The chloride shift refers to the phenomenon of chloride and bicarbonate exchange near the tissues and near the lungs. The way this chloride bicarbonate exchange works is going to be different near the tissues and near the lungs. But we'll talk more about exactly how the chloride shift works in more detail once we get to this section down below.
The Chloride anion acts as a counterion to help balance the charge across the membrane when the bicarbonate is pumped across the membrane. It's the bicarbonate that has the most important functions of the chloride shift. The bicarbonate acts as a buffer to maintain blood pH, which is important for maintaining the structure of enzymes in our blood. Also, the chloride shift and the bicarbonate shifting have another more important role, which is that it increases the blood's capacity to transport carbon dioxide from the tissues to the lungs.
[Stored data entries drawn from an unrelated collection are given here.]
theorem witness_SieveRoundsAndDecodes :
    (∃ (s : State), s.dev.round.toNat < s.dev.sieve.count ∧ s.dev.sieve.base + s.dev.sieve.first + s.dev.round.toNat * s.dev.sieve.period ≤ s.dev.tk ∧ s.dev.shotTick s.clk.now.toNat = false) ∧
    (∃ (s : State), s.dev.shotTick s.clk.now.toNat = true) ∧
    (∃ (src : Nat) (x : Transit) (s : State), arrives (fun k => match k with | .sieve _ => true | _ => false) s x ∧ x.sink = .sieve src ∧ s.dev.svOn = true ∧ s.dev.fget (SV_MAP.EN src) = 1 ∧ s.dev.fget (SV_MAP.DIFF src) = 0 ∧ s.dev.fget (SV_G_CTL.EN (s.dev.fget (SV_MAP.GRAPH src))) = 1 ∧ 1 ≤ recRound x.word ∧ recRound x.word ≤ s.dev.sieve.count ∧ recShot x.word = s.dev.shot24 ∧ (s.dev.graph (s.dev.fget (SV_MAP.GRAPH src))).closed < recRound x.word ∧ s.dev.fget (SV_MAP.DET src) ∉ ((s.dev.graph (s.dev.fget (SV_MAP.GRAPH src))).openRound (recRound x.word)).seen) ∧
    (∃ (g : GraphId) (s : State), s.dev.svOn = true ∧ s.dev.fget (SV_G_CTL.EN g) = 1 ∧ (s.dev.graph g).closed + 1 ≤ s.dev.roundsBegun ∧ (s.dev.graph g).closed + 1 ≤ s.dev.sieve.count ∧ s.dev.roundTimeout ((s.dev.graph g).closed + 1) ≤ s.dev.tk) ∧
    (∃ (p : PortId) (msg : BitVec 64) (s : State), s.dev.svOn = true ∧ bits msg.toNat 63 62 = 0 ∧ s.dev.fget (SV_HMAP.EN p (bits msg.toNat 61 58)) = 1 ∧ s.dev.fget (SV_G_CTL.EN (s.dev.fget (SV_HMAP.GRAPH p (bits msg.toNat 61 58)))) = 1 ∧ (s.dev.graph (s.dev.fget (SV_HMAP.GRAPH p (bits msg.toNat 61 58)))).closed < bits msg.toNat 57 42 ∧ bits msg.toNat 41 18 = s.dev.shot24 ∧ bits msg.toNat 17 0 / 32 + s.dev.fget (SV_HMAP.OFFSET p (bits msg.toNat 61 58)) < s.dev.gDets (s.dev.fget (SV_HMAP.GRAPH p (bits msg.toNat 61 58)))) ∧
    (∃ (p : PortId) (msg : BitVec 64) (s : State), s.dev.svOn = true ∧ bits msg.toNat 63 62 = 1 ∧ s.dev.fget (SV_HMAP.EN p (bits msg.toNat 61 58)) = 1 ∧ s.dev.fget (SV_G_CTL.EN (s.dev.fget (SV_HMAP.GRAPH p (bits msg.toNat 61 58)))) = 1 ∧ (s.dev.graph (s.dev.fget (SV_HMAP.GRAPH p (bits msg.toNat 61 58)))).closed < bits msg.toNat 57 42 ∧ bits msg.toNat 41 18 = s.dev.shot24) ∧
    (∃ (g : GraphId) (q : SvQueued) (qs : List SvQueued) (s : State), (s.dev.graph g).queue = q :: qs ∧ (s.dev.graph g).dec = none ∧ (s.dev.graph g).down = false ∧ s.dev.svOn = true ∧ s.dev.fget (SV_G_CTL.EN g) = 1 ∧ ((s.dev.graph g).window.map (fun w => w.defs.length)).foldl (· + ·) 0 + q.round.defs.length + (s.dev.graph g).toggles.length ≤ 256) ∧
    (∃ (g : GraphId) (e : SvDec) (s : State), (s.dev.graph g).dec = some e ∧ e.committed = false) ∧
    (∃ (s : State), s.dev.sieve.outTk ≠ some s.dev.tk ∧ s.dev.sieve.outq ≠ []) ∧
    (∃ (k : Fin 64) (o : SvoWait) (s : State), s.dev.sluOn = true ∧ s.dev.sieve.svo.find? (fun o => o.k == k.val && (o.ready.map (fun t => decide (t ≤ s.dev.tk))).getD false) = some o) ∧
    (∃ (g : GraphId) (w : DoneWait) (s : State), s.dev.sieve.dones.find? (fun w => w.graph == g.val) = some w) ∧
    (∃ (_p : PortId) (msg : BitVec 64) (oc tone xz : Nat) (s : State), s.dev.svOn = true ∧ bits msg.toNat 63 62 = 2 ∧ s.dev.fget (SV_G_CTL.EN (bits msg.toNat 61 58)) = 1 ∧ bits msg.toNat 13 0 < s.dev.gLabels (bits msg.toNat 61 58) ∧ entryAcc (s.dev.gEntry (bits msg.toNat 61 58) (bits msg.toNat 13 0)) = some ((0, 16 * oc + tone), (.local_ oc tone 0, xz)) ∧ xz ≠ 0) ∧
    (∃ (_p : PortId) (msg : BitVec 64) (s : State), s.dev.svOn = true ∧ bits msg.toNat 63 62 = 3) :=
  ⟨⟨full [] (fun d => { d with sieve := { count := 1 }, tk := 1 }), by decide +kernel⟩,
   ⟨full [] (fun d => { d with shotTk := some 0 }), by decide +kernel⟩,
   ⟨511, ⟨0, 0, .sieve 511, BitVec.ofNat 64 (wd [(24, 1)])⟩, full [(SV_MAP.EN 511, 1), (SV_MAP.GRAPH 511, 15), (SV_MAP.DET 511, 8191), (SV_G_CTL.EN 15, 1)] (fun d => { d with sieve := { count := 1 }, transit := [⟨0, 0, .sieve 511, BitVec.ofNat 64 (wd [(24, 1)])⟩] }), by unfold arrives; decide +kernel⟩,
   ⟨15, full [(SV_G_CTL.EN 15, 1)] (fun d => { d with sieve := { count := 1 }, round := 1, tk := 1 + max 1 (d.fget SV_CFG.CLOSE_LAG) }), by decide +kernel⟩,
   ⟨5, BitVec.ofNat 64 (wd [(58, 15), (42, 1)]), full [(SV_HMAP.EN 5 15, 1), (SV_HMAP.GRAPH 5 15, 15), (SV_G_CTL.EN 15, 1)] (fun d => d.wrLe (graphBase 15) 4 1), by decide +kernel⟩,
   ⟨5, BitVec.ofNat 64 (wd [(62, 1), (58, 15), (42, 1)]), full [(SV_HMAP.EN 5 15, 1), (SV_HMAP.GRAPH 5 15, 15), (SV_G_CTL.EN 15, 1)], by decide +kernel⟩,
   ⟨15, ⟨⟨1, 0, [], [], false, false⟩, 0, false⟩, [], full [(SV_G_CTL.EN 15, 1)] (fun d => d.setGraph 15 { queue := [⟨⟨1, 0, [], [], false, false⟩, 0, false⟩] }), by decide +kernel⟩,
   ⟨15, ⟨1, 0, 0, false, false, false⟩, full [] (fun d => d.setGraph 15 { dec := some ⟨1, 0, 0, false, false, false⟩ }), by decide +kernel⟩,
   ⟨full [] (fun d => { d with sieve := { outq := [⟨0, .flip 0 0 0, 0, 0⟩] } }), by decide +kernel⟩,
   ⟨63, ⟨63, 0, 0, false, some 0⟩, full [] (fun d => { d with sieve := { svo := [⟨63, 0, 0, false, some 0⟩] } }), by decide +kernel⟩,
   ⟨15, ⟨15, 1, 0, []⟩, full [] (fun d => { d with sieve := { dones := [⟨15, 1, 0, []⟩] } }), by decide +kernel⟩,
   ⟨5, BitVec.ofNat 64 (wd [(62, 2), (58, 15)]), 191, 15, 3, full [(SV_G_CTL.EN 15, 1)] (fun d => (d.wrLe (graphBase 15 + 8) 4 1).wrLe (graphBase 15 + 0x41000) 4 (wd [(30, 1), (22, 191), (18, 15), (16, 3)])), by decide +kernel⟩,
   ⟨5, BitVec.ofNat 64 (wd [(62, 3)]), full [], by decide +kernel⟩⟩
This increase in the blood's capacity to carry carbon dioxide is the main function that the chloride shift provides.
Let's focus more on how exactly this chloride shift works so we can help clarify some of the ideas that we've talked about. Near the tissues, as mentioned, bicarbonate anion is going to be produced, and so there's a high concentration of bicarbonate anion inside of the cell near the tissues. The high concentration of bicarbonate is going to diffuse down its concentration gradient and make its way to the outside of the cell. You can see that the bicarbonate anion here again, which is in high concentration on the inside of the cell near the tissues, is going to diffuse to the outside of the cell here, near the tissues. It's going to do that via the chloride bicarbonate antiporter, which is this blue structure that we see right here. And as the bicarbonate gets pumped out of the cell, the chloride anion is being pumped into the cell in a one-to-one ratio.
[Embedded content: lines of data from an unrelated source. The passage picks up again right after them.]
-- ==== Sys2Proof/Machine/Operands.lean ====
section
/-! DEFINITION. The operands of the launching commands, all implicit (30_encoding.md R98, 20_memory.md R70). -/

namespace Sys2Proof.Machine

/-- `buf[0 .. L)`, the first `L` entries of a buffer given by its reads (00_scope.md R15, 40_commands.md R129). -/
def firstSymbols (buf : Nat → Byte) (L : Nat) : List Byte := (List.range L).map buf

/-- The input length `L = ILEN` (10_state.md R28). -/
def Block.inputLength (b : Block) : Nat := b.ilen.toNat

/-- The operand of a launched command: `IBUF[0 .. ILEN)` (10_state.md R32, 40_commands.md R129). -/
def Block.input (b : Block) : List Byte := firstSymbols b.ibufByte b.inputLength

/-- A command on its operand: `InputOverrun` where `ILEN > IBUF_SIZE`, before any symbol is read
(60_exceptions.md R225, 40_commands.md R129). -/
def Block.onInput (b : Block) (f : List Byte → CommandResult) : CommandResult :=
  if b.ibufSize < b.inputLength then .err .inputOverrun 0 0 else f b.input

end Sys2Proof.Machine
end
Near the lungs, this all works a little bit differently. Near the lungs, there's actually a low concentration of CO2 which is the opposite of what we have near the tissues. What happens is this reaction that's catalyzed by carbonic anhydrase is going in the opposite direction as it was here. You can see that the bicarbonate is actually being converted to CO2, and the CO2 is making its way to the lungs where it can be exhaled. What needs to happen near the lungs is that the bicarbonate anion is actually going to be transported into the erythrocyte where it can be converted into the CO2 and then ultimately exhaled. As the bicarbonate gets shifted into the cell near the lungs, the chloride anion that was originally shifted into the cell is now going to be shifted back out of the cell, reversing essentially what happened near the tissues. This can happen in a cycle. Essentially what happens near the lungs is pretty much the complete opposite of what happens in the tissues, and the opposite events occur.
This concludes our introduction to the erythrocyte Chloride Bicarbonate Antiporter and the chloride shift. We'll be able to get some practice applying
The Chloride-Shift occurs when:
Which of the following statements is FALSE concerning the chloride-bicarbonate exchanger?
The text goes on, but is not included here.